CREATE TABLE enrolments ( enrolment_id INT , enrolments INT , withdrawals INT , course_id INT , academic_year INT , target_withdrawals NUMERIC(3,2) ) CREATE TABLE courses ( course_id INT , school_id INT ) CREATE TABLE targets ( target_id INT , course_id INT , academic_year INT , target_percentage NUMERIC(3,2) )
In the enrolments table I’ve included a column target_withdrawals which will hold the number of withdrawals not to exceed based on the course target. Since the grain of enrolments is one student this number will be a fraction of one student – in fact it will be the same as the target percentage. I’ll populate this before loading the data into SSAS.
UPDATE e SET e.target_withdrawals = e.enrolments * t.target_percentage FROM dbo.enrolments e JOIN dbo.targets t ON e.course_id = t.course_id AND e.academic_year = t.academic_year
I could do this calculation on the fly in a DAX measure looking up to the targets table but I prefer to put the number on the fact table at load time as it keeps the measures a bit simpler and makes it clear that target_withdrawals is a fully additive measure. After building this simple model in SSAS I can add in some measures.
Adding measures for the Withdrawal % and Withdrawal Target %:
Withdrawal % := sum(enrolments[withdrawals]) / sum(enrolments[enrolments]) Withdrawal Target % := sum(enrolments[target_withdrawals]) / sum(enrolments[enrolments])
I can now set up the Option 1 type KPI. In the measure grid in SSAS right click on the Withdrawal % measure and select Create KPI. Select the target measure as Withdrawal Target %. When calculating the KPI status SSAS divides the Base Measure by the Target and maps the resulting percentage to Red/Amber/Green states. The sliders are used to specify the range of for each state.
Here low is good so I select the Green/Amber/Red option. Also I only want Green or Red – I can fudge this by setting a very small range for amber (100% to 100.01% for example). Alternatively I can create a new measure that generates a binary value whether the target was hit.
Withdrawal Target KPI := SWITCH([Withdrawal %] > [Withdrawal Target %], true, 0, 1)
And create a KPI on this measure using an absolute value for comparison.
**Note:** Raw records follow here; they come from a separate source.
@[simp] theorem bumpBy_pending (p : Page) (i n : Nat) (s : State) : (bumpBy p i n s).pending = s.pending := by
  rcases bumpBy_eq p i n s with h | ⟨_, h⟩ <;> rw [h]; rfl
@[simp] theorem bump_pending (p : Page) (i : Nat) (s : State) : (bump p i s).pending = s.pending := bumpBy_pending p i 1 s
@[simp] theorem raiseEvt_pending (p : Page) (i : Nat) (s : State) : (raiseEvt p i s).pending = s.pending := rfl
@[simp] theorem raiseErr_pending (p : Page) (c i : Nat) (s : State) : (raiseErr p c i s).pending = s.pending := by
  obtain ⟨_, h⟩ := raiseErr_eq p c i s; rw [h]; rfl
@[simp] theorem bumpBy_cc (p : Page) (i n : Nat) (s : State) : (bumpBy p i n s).cc = s.cc := by
  rcases bumpBy_eq p i n s with h | ⟨_, h⟩ <;> rw [h]; rfl
@[simp] theorem bump_cc (p : Page) (i : Nat) (s : State) : (bump p i s).cc = s.cc := bumpBy_cc p i 1 s
@[simp] theorem raiseEvt_cc (p : Page) (i : Nat) (s : State) : (raiseEvt p i s).cc = s.cc := rfl
@[simp] theorem raiseErr_cc (p : Page) (c i : Nat) (s : State) : (raiseErr p c i s).cc = s.cc := by
  obtain ⟨_, h⟩ := raiseErr_eq p c i s; rw [h]; rfl
@[simp] theorem bumpBy_free (p : Page) (i n : Nat) (s : State) : (bumpBy p i n s).free = s.free := by
  rcases bumpBy_eq p i n s with h | ⟨_, h⟩ <;> rw [h]; rfl
@[simp] theorem bump_free (p : Page) (i : Nat) (s : State) : (bump p i s).free = s.free := bumpBy_free p i 1 s
@[simp] theorem raiseEvt_free (p : Page) (i : Nat) (s : State) : (raiseEvt p i s).free = s.free := rfl
@[simp] theorem raiseErr_free (p : Page) (c i : Nat) (s : State) : (raiseErr p c i s).free = s.free := by
  obtain ⟨_, h⟩ := raiseErr_eq p c i s; rw [h]; rfl
@[simp] theorem bumpBy_pins (p : Page) (i n : Nat) (s : State) : (bumpBy p i n s).pins = s.pins := by
  rcases bumpBy_eq p i n s with h | ⟨_, h⟩ <;> rw [h]; rfl
@[simp] theorem bump_pins (p : Page) (i : Nat) (s : State) : (bump p i s).pins = s.pins := bumpBy_pins p i 1 s
@[simp] theorem raiseEvt_pins (p : Page) (i : Nat) (s : State) : (raiseEvt p i s).pins = s.pins := rfl
@[simp] theorem raiseErr_pins (p : Page) (c i : Nat) (s : State) : (raiseErr p c i s).pins = s.pins := by
  obtain ⟨_, h⟩ := raiseErr_eq p c i s; rw [h]; rfl
@[simp] theorem bumpBy_csr (p : Page) (i n : Nat) (s : State) : (bumpBy p i n s).csr = s.csr := by
  rcases bumpBy_eq p i n s with h | ⟨_, h⟩ <;> rw [h]; rfl
@[simp] theorem bump_csr (p : Page) (i : Nat) (s : State) : (bump p i s).csr = s.csr := bumpBy_csr p i 1 s
@[simp] theorem raiseEvt_csr (p : Page) (i : Nat) (s : State) : (raiseEvt p i s).csr = s.csr := rfl
@[simp] theorem raiseErr_csr (p : Page) (c i : Nat) (s : State) : (raiseErr p c i s).csr = s.csr := by
  obtain ⟨_, h⟩ := raiseErr_eq p c i s; rw [h]; rfl
@[simp] theorem bumpBy_fab (p : Page) (i n : Nat) (s : State) : (bumpBy p i n s).fab = s.fab := by
  rcases bumpBy_eq p i n s with h | ⟨_, h⟩ <;> rw [h]; rfl
@[simp] theorem bump_fab (p : Page) (i : Nat) (s : State) : (bump p i s).fab = s.fab := bumpBy_fab p i 1 s
@[simp] theorem raiseEvt_fab (p : Page) (i : Nat) (s : State) : (raiseEvt p i s).fab = s.fab := rfl
@[simp] theorem raiseErr_fab (p : Page) (c i : Nat) (s : State) : (raiseErr p c i s).fab = s.fab := by
  obtain ⟨_, h⟩ := raiseErr_eq p c i s; rw [h]; rfl
@[simp] theorem bumpBy_regs (p : Page) (i n : Nat) (s : State) : (bumpBy p i n s).regs = s.regs := by
  rcases bumpBy_eq p i n s with h | ⟨_, h⟩ <;> rw [h]; rfl
@[simp] theorem bump_regs (p : Page) (i : Nat) (s : State) : (bump p i s).regs = s.regs := bumpBy_regs p i 1 s
@[simp] theorem raiseEvt_regs (p : Page) (i : Nat) (s : State) : (raiseEvt p i s).regs = s.regs := rfl
@[simp] theorem raiseErr_regs (p : Page) (c i : Nat) (s : State) : (raiseErr p c i s).regs = s.regs := by
  obtain ⟨_, h⟩ := raiseErr_eq p c i s; rw [h]; rfl
@[simp] theorem bumpBy_regsEff (p : Page) (i n : Nat) (s : State) : (bumpBy p i n s).regsEff = s.regsEff := by
  rcases bumpBy_eq p i n s with h | ⟨_, h⟩ <;> rw [h]; rfl
@[simp] theorem bump_regsEff (p : Page) (i : Nat) (s : State) : (bump p i s).regsEff = s.regsEff := bumpBy_regsEff p i 1 s
@[simp] theorem raiseEvt_regsEff (p : Page) (i : Nat) (s : State) : (raiseEvt p i s).regsEff = s.regsEff := rfl
@[simp] theorem raiseErr_regsEff (p : Page) (c i : Nat) (s : State) : (raiseErr p c i s).regsEff = s.regsEff := by
  obtain ⟨_, h⟩ := raiseErr_eq p c i s; rw [h]; rfl
@[simp] theorem bumpBy_win (p : Page) (i n : Nat) (s : State) : (bumpBy p i n s).win = s.win := by
  rcases bumpBy_eq p i n s with h | ⟨_, h⟩ <;> rw [h]; rfl
@[simp] theorem bump_win (p : Page) (i : Nat) (s : State) : (bump p i s).win = s.win := bumpBy_win p i 1 s
@[simp] theorem raiseEvt_win (p : Page) (i : Nat) (s : State) : (raiseEvt p i s).win = s.win := rfl
@[simp] theorem raiseErr_win (p : Page) (c i : Nat) (s : State) : (raiseErr p c i s).win = s.win := by
  obtain ⟨_, h⟩ := raiseErr_eq p c i s; rw [h]; rfl
@[simp] theorem bumpBy_rif (p : Page) (i n : Nat) (s : State) : (bumpBy p i n s).rif = s.rif := by
  rcases bumpBy_eq p i n s with h | ⟨_, h⟩ <;> rw [h]; rfl
@[simp] theorem bump_rif (p : Page) (i : Nat) (s : State) : (bump p i s).rif = s.rif := bumpBy_rif p i 1 s
@[simp] theorem raiseEvt_rif (p : Page) (i : Nat) (s : State) : (raiseEvt p i s).rif = s.rif := rfl
@[simp] theorem raiseErr_rif (p : Page) (c i : Nat) (s : State) : (raiseErr p c i s).rif = s.rif := by
  obtain ⟨_, h⟩ := raiseErr_eq p c i s; rw [h]; rfl
@[simp] theorem bumpBy_ops (p : Page) (i n : Nat) (s : State) : (bumpBy p i n s).ops = s.ops := by
  rcases bumpBy_eq p i n s with h | ⟨_, h⟩ <;> rw [h]; rfl
@[simp] theorem bump_ops (p : Page) (i : Nat) (s : State) : (bump p i s).ops = s.ops := bumpBy_ops p i 1 s
@[simp] theorem raiseEvt_ops (p : Page) (i : Nat) (s : State) : (raiseEvt p i s).ops = s.ops := rfl
@[simp] theorem raiseErr_ops (p : Page) (c i : Nat) (s : State) : (raiseErr p c i s).ops = s.ops := by
  obtain ⟨_, h⟩ := raiseErr_eq p c i s; rw [h]; rfl
@[simp] theorem bumpBy_tmb (p : Page) (i n : Nat) (s : State) : (bumpBy p i n s).tmb = s.tmb := by
  rcases bumpBy_eq p i n s with h | ⟨_, h⟩ <;> rw [h]; rfl
@[simp] theorem bump_tmb (p : Page) (i : Nat) (s : State) : (bump p i s).tmb = s.tmb := bumpBy_tmb p i 1 s
@[simp] theorem raiseEvt_tmb (p : Page) (i : Nat) (s : State) : (raiseEvt p i s).tmb = s.tmb := rfl
@[simp] theorem raiseErr_tmb (p : Page) (c i : Nat) (s : State) : (raiseErr p c i s).tmb = s.tmb := by
  obtain ⟨_, h⟩ := raiseErr_eq p c i s; rw [h]; rfl
@[simp] theorem bumpBy_sch (p : Page) (i n : Nat) (s : State) : (bumpBy p i n s).sch = s.sch := by
  rcases bumpBy_eq p i n s with h | ⟨_, h⟩ <;> rw [h]; rfl
@[simp] theorem bump_sch (p : Page) (i : Nat) (s : State) : (bump p i s).sch = s.sch := bumpBy_sch p i 1 s
@[simp] theorem raiseEvt_sch (p : Page) (i : Nat) (s : State) : (raiseEvt p i s).sch = s.sch := rfl
@[simp] theorem raiseErr_sch (p : Page) (c i : Nat) (s : State) : (raiseErr p c i s).sch = s.sch := by
  obtain ⟨_, h⟩ := raiseErr_eq p c i s; rw [h]; rfl
@[simp] theorem bumpBy_chn (p : Page) (i n : Nat) (s : State) : (bumpBy p i n s).chn = s.chn := by
  rcases bumpBy_eq p i n s with h | ⟨_, h⟩ <;> rw [h]; rfl
@[simp] theorem bump_chn (p : Page) (i : Nat) (s : State) : (bump p i s).chn = s.chn := bumpBy_chn p i 1 s
@[simp] theorem raiseEvt_chn (p : Page) (i : Nat) (s : State) : (raiseEvt p i s).chn = s.chn := rfl
@[simp] theorem raiseErr_chn (p : Page) (c i : Nat) (s : State) : (raiseErr p c i s).chn = s.chn := by
  obtain ⟨_, h⟩ := raiseErr_eq p c i s; rw [h]; rfl
@[simp] theorem bumpBy_peer (p : Page) (i n : Nat) (s : State) : (bumpBy p i n s).peer = s.peer := by
  rcases bumpBy_eq p i n s with h | ⟨_, h⟩ <;> rw [h]; rfl
@[simp] theorem bump_peer (p : Page) (i : Nat) (s : State) : (bump p i s).peer = s.peer := bumpBy_peer p i 1 s
@[simp] theorem raiseEvt_peer (p : Page) (i : Nat) (s : State) : (raiseEvt p i s).peer = s.peer := rfl
@[simp] theorem raiseErr_peer (p : Page) (c i : Nat) (s : State) : (raiseErr p c i s).peer = s.peer := by
  obtain ⟨_, h⟩ := raiseErr_eq p c i s; rw [h]; rfl
@[simp] theorem bumpBy_eng (p : Page) (i n : Nat) (s : State) : (bumpBy p i n s).eng = s.eng := by
  rcases bumpBy_eq p i n s with h | ⟨_, h⟩ <;> rw [h]; rfl
@[simp] theorem bump_eng (p : Page) (i : Nat) (s : State) : (bump p i s).eng = s.eng := bumpBy_eng p i 1 s
@[simp] theorem raiseEvt_eng (p : Page) (i : Nat) (s : State) : (raiseEvt p i s).eng = s.eng := rfl
@[simp] theorem raiseErr_eng (p : Page) (c i : Nat) (s : State) : (raiseErr p c i s).eng = s.eng := by
  obtain ⟨_, h⟩ := raiseErr_eq p c i s; rw [h]; rfl
@[simp] theorem bumpBy_sec (p : Page) (i n : Nat) (s : State) : (bumpBy p i n s).sec = s.sec := by
  rcases bumpBy_eq p i n s with h | ⟨_, h⟩ <;> rw [h]; rfl
@[simp] theorem bump_sec (p : Page) (i : Nat) (s : State) : (bump p i s).sec = s.sec := bumpBy_sec p i 1 s
@[simp] theorem raiseEvt_sec (p : Page) (i : Nat) (s : State) : (raiseEvt p i s).sec = s.sec := rfl
@[simp] theorem raiseErr_sec (p : Page) (c i : Nat) (s : State) : (raiseErr p c i s).sec = s.sec := by
  obtain ⟨_, h⟩ := raiseErr_eq p c i s; rw [h]; rfl
@[simp] theorem bumpBy_dpt (p : Page) (i n : Nat) (s : State) : (bumpBy p i n s).dpt = s.dpt := by
  rcases bumpBy_eq p i n s with h | ⟨_, h⟩ <;> rw [h]; rfl
@[simp] theorem bump_dpt (p : Page) (i : Nat) (s : State) : (bump p i s).dpt = s.dpt := bumpBy_dpt p i 1 s
@[simp] theorem raiseEvt_dpt (p : Page) (i : Nat) (s : State) : (raiseEvt p i s).dpt = s.dpt := rfl
@[simp] theorem raiseErr_dpt (p : Page) (c i : Nat) (s : State) : (raiseErr p c i s).dpt = s.dpt := by
  obtain ⟨_, h⟩ := raiseErr_eq p c i s; rw [h]; rfl
@[simp] theorem bumpBy_ecc (p : Page) (i n : Nat) (s : State) : (bumpBy p i n s).ecc = s.ecc := by
  rcases bumpBy_eq p i n s with h | ⟨_, h⟩ <;> rw [h]; rfl
@[simp] theorem bump_ecc (p : Page) (i : Nat) (s : State) : (bump p i s).ecc = s.ecc := bumpBy_ecc p i 1 s
@[simp] theorem raiseEvt_ecc (p : Page) (i : Nat) (s : State) : (raiseEvt p i s).ecc = s.ecc := rfl
@[simp] theorem raiseErr_ecc (p : Page) (c i : Nat) (s : State) : (raiseErr p c i s).ecc = s.ecc := by
  obtain ⟨_, h⟩ := raiseErr_eq p c i s; rw [h]; rfl
@[simp] theorem bumpBy_lvl (p : Page) (i n : Nat) (s : State) : (bumpBy p i n s).lvl = s.lvl := by
  rcases bumpBy_eq p i n s with h | ⟨_, h⟩ <;> rw [h]; rfl
@[simp] theorem bump_lvl (p : Page) (i : Nat) (s : State) : (bump p i s).lvl = s.lvl := bumpBy_lvl p i 1 s
@[simp] theorem raiseEvt_lvl (p : Page) (i : Nat) (s : State) : (raiseEvt p i s).lvl = s.lvl := rfl
@[simp] theorem raiseErr_lvl (p : Page) (c i : Nat) (s : State) : (raiseErr p c i s).lvl = s.lvl := by
  obtain ⟨_, h⟩ := raiseErr_eq p c i s; rw [h]; rfl
@[simp] theorem bumpBy_dsp (p : Page) (i n : Nat) (s : State) : (bumpBy p i n s).dsp = s.dsp := by
  rcases bumpBy_eq p i n s with h | ⟨_, h⟩ <;> rw [h]; rfl
@[simp] theorem bump_dsp (p : Page) (i : Nat) (s : State) : (bump p i s).dsp = s.dsp := bumpBy_dsp p i 1 s
@[simp] theorem raiseEvt_dsp (p : Page) (i : Nat) (s : State) : (raiseEvt p i s).dsp = s.dsp := rfl
@[simp] theorem raiseErr_dsp (p : Page) (c i : Nat) (s : State) : (raiseErr p c i s).dsp = s.dsp := by
  obtain ⟨_, h⟩ := raiseErr_eq p c i s; rw [h]; rfl
@[simp] theorem bumpBy_pwr (p : Page) (i n : Nat) (s : State) : (bumpBy p i n s).pwr = s.pwr := by
  rcases bumpBy_eq p i n s with h | ⟨_, h⟩ <;> rw [h]; rfl
@[simp] theorem bump_pwr (p : Page) (i : Nat) (s : State) : (bump p i s).pwr = s.pwr := bumpBy_pwr p i 1 s
@[simp] theorem raiseEvt_pwr (p : Page) (i : Nat) (s : State) : (raiseEvt p i s).pwr = s.pwr := rfl
@[simp] theorem raiseErr_pwr (p : Page) (c i : Nat) (s : State) : (raiseErr p c i s).pwr = s.pwr := by
  obtain ⟨_, h⟩ := raiseErr_eq p c i s; rw [h]; rfl
@[simp] theorem bumpBy_map (p : Page) (i n : Nat) (s : State) : (bumpBy p i n s).map = s.map := by
  rcases bumpBy_eq p i n s with h | ⟨_, h⟩ <;> rw [h]; rfl
@[simp] theorem bump_map (p : Page) (i : Nat) (s : State) : (bump p i s).map = s.map := bumpBy_map p i 1 s
@[simp] theorem raiseEvt_map (p : Page) (i : Nat) (s : State) : (raiseEvt p i s).map = s.map := rfl
@[simp] theorem raiseErr_map (p : Page) (c i : Nat) (s : State) : (raiseErr p c i s).map = s.map := by
  obtain ⟨_, h⟩ := raiseErr_eq p c i s; rw [h]; rfl
@[simp] theorem bumpBy_irq (p : Page) (i n : Nat) (s : State) : (bumpBy p i n s).irq = s.irq := by
  rcases bumpBy_eq p i n s with h | ⟨_, h⟩ <;> rw [h]; rfl
@[simp] theorem bump_irq (p : Page) (i : Nat) (s : State) : (bump p i s).irq = s.irq := bumpBy_irq p i 1 s
@[simp] theorem raiseEvt_irq (p : Page) (i : Nat) (s : State) : (raiseEvt p i s).irq = s.irq := rfl
@[simp] theorem raiseErr_irq (p : Page) (c i : Nat) (s : State) : (raiseErr p c i s).irq = s.irq := by
  obtain ⟨_, h⟩ := raiseErr_eq p c i s; rw [h]; rfl
@[simp] theorem bumpBy_note (p : Page) (i n : Nat) (s : State) : (bumpBy p i n s).note = s.note := by
  rcases bumpBy_eq p i n s with h | ⟨_, h⟩ <;> rw [h]; rfl
@[simp] theorem bump_note (p : Page) (i : Nat) (s : State) : (bump p i s).note = s.note := bumpBy_note p i 1 s
@[simp] theorem raiseEvt_note (p : Page) (i : Nat) (s : State) : (raiseEvt p i s).note = s.note := rfl
@[simp] theorem raiseErr_note (p : Page) (c i : Nat) (s : State) : (raiseErr p c i s).note = s.note := by
  obtain ⟨_, h⟩ := raiseErr_eq p c i s; rw [h]; rfl
@[simp] theorem bumpBy_rst (p : Page) (i n : Nat) (s : State) : (bumpBy p i n s).rst = s.rst := by
  rcases bumpBy_eq p i n s with h | ⟨_, h⟩ <;> rw [h]; rfl
@[simp] theorem bump_rst (p : Page) (i : Nat) (s : State) : (bump p i s).rst = s.rst := bumpBy_rst p i 1 s
@[simp] theorem raiseEvt_rst (p : Page) (i : Nat) (s : State) : (raiseEvt p i s).rst = s.rst := rfl
@[simp] theorem raiseErr_rst (p : Page) (c i : Nat) (s : State) : (raiseErr p c i s).rst = s.rst := by
  obtain ⟨_, h⟩ := raiseErr_eq p c i s; rw [h]; rfl
@[simp] theorem bumpBy_mem (p : Page) (i n : Nat) (s : State) : (bumpBy p i n s).mem = s.mem := by
  rcases bumpBy_eq p i n s with h | ⟨_, h⟩ <;> rw [h]; rfl
@[simp] theorem bump_mem (p : Page) (i : Nat) (s : State) : (bump p i s).mem = s.mem := bumpBy_mem p i 1 s
@[simp] theorem raiseEvt_mem (p : Page) (i : Nat) (s : State) : (raiseEvt p i s).mem = s.mem := rfl
@[simp] theorem raiseErr_mem (p : Page) (c i : Nat) (s : State) : (raiseErr p c i s).mem = s.mem := by
  obtain ⟨_, h⟩ := raiseErr_eq p c i s; rw [h]; rfl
Since the base measure will always be 1 or 0 there is no risk of hitting the amber zone.
For Option two I need a new measure that counts the number of courses that exceed their target withdrawal rate. Here’s what I came up with.
Withdrawal Courses KPI := IF( ISBLANK( COUNTROWS ( DISTINCT ( SELECTCOLUMNS ( FILTER( SUMMARIZE(enrolments, enrolments[course_id], "measure", enrolments[Withdrawal %], "goal", enrolments[Withdrawal Target %]) , [measure] > [goal]) , "col" , [course_id] ) ) ) ) ,0 ,1)
Yuck right? But it works so I’ll go with that for now. Got a better approach then let me know! Then I need to add a KPI to this measure. Here the target is 0 (no courses miss their target). Again because only integer values are possible for the measure there’s no chance of hitting amber.
When connecting from Power BI to the model I’ve built the measures which have KPIs attached will look like this.
The value is the value of the measure on which KPI is based, the goal is the target (either the measure defined as the target or the absolute value) and the status renders as the Red/Amber/Green indicator. Putting these into a matrix visual gives what I was looking for.
The school has two courses one of which failed to hit it’s target so the entire school fails on the withdrawal courses KPI. But course two exceeded its target enough to compensate for the course one withdrawals so the schools passes on the withdrawal % KPI.
There are a few quirks with SSAS KPIs but I’ll save those along with discussion on how KPIs can be implemented directly in a Power BI desktop model for another time.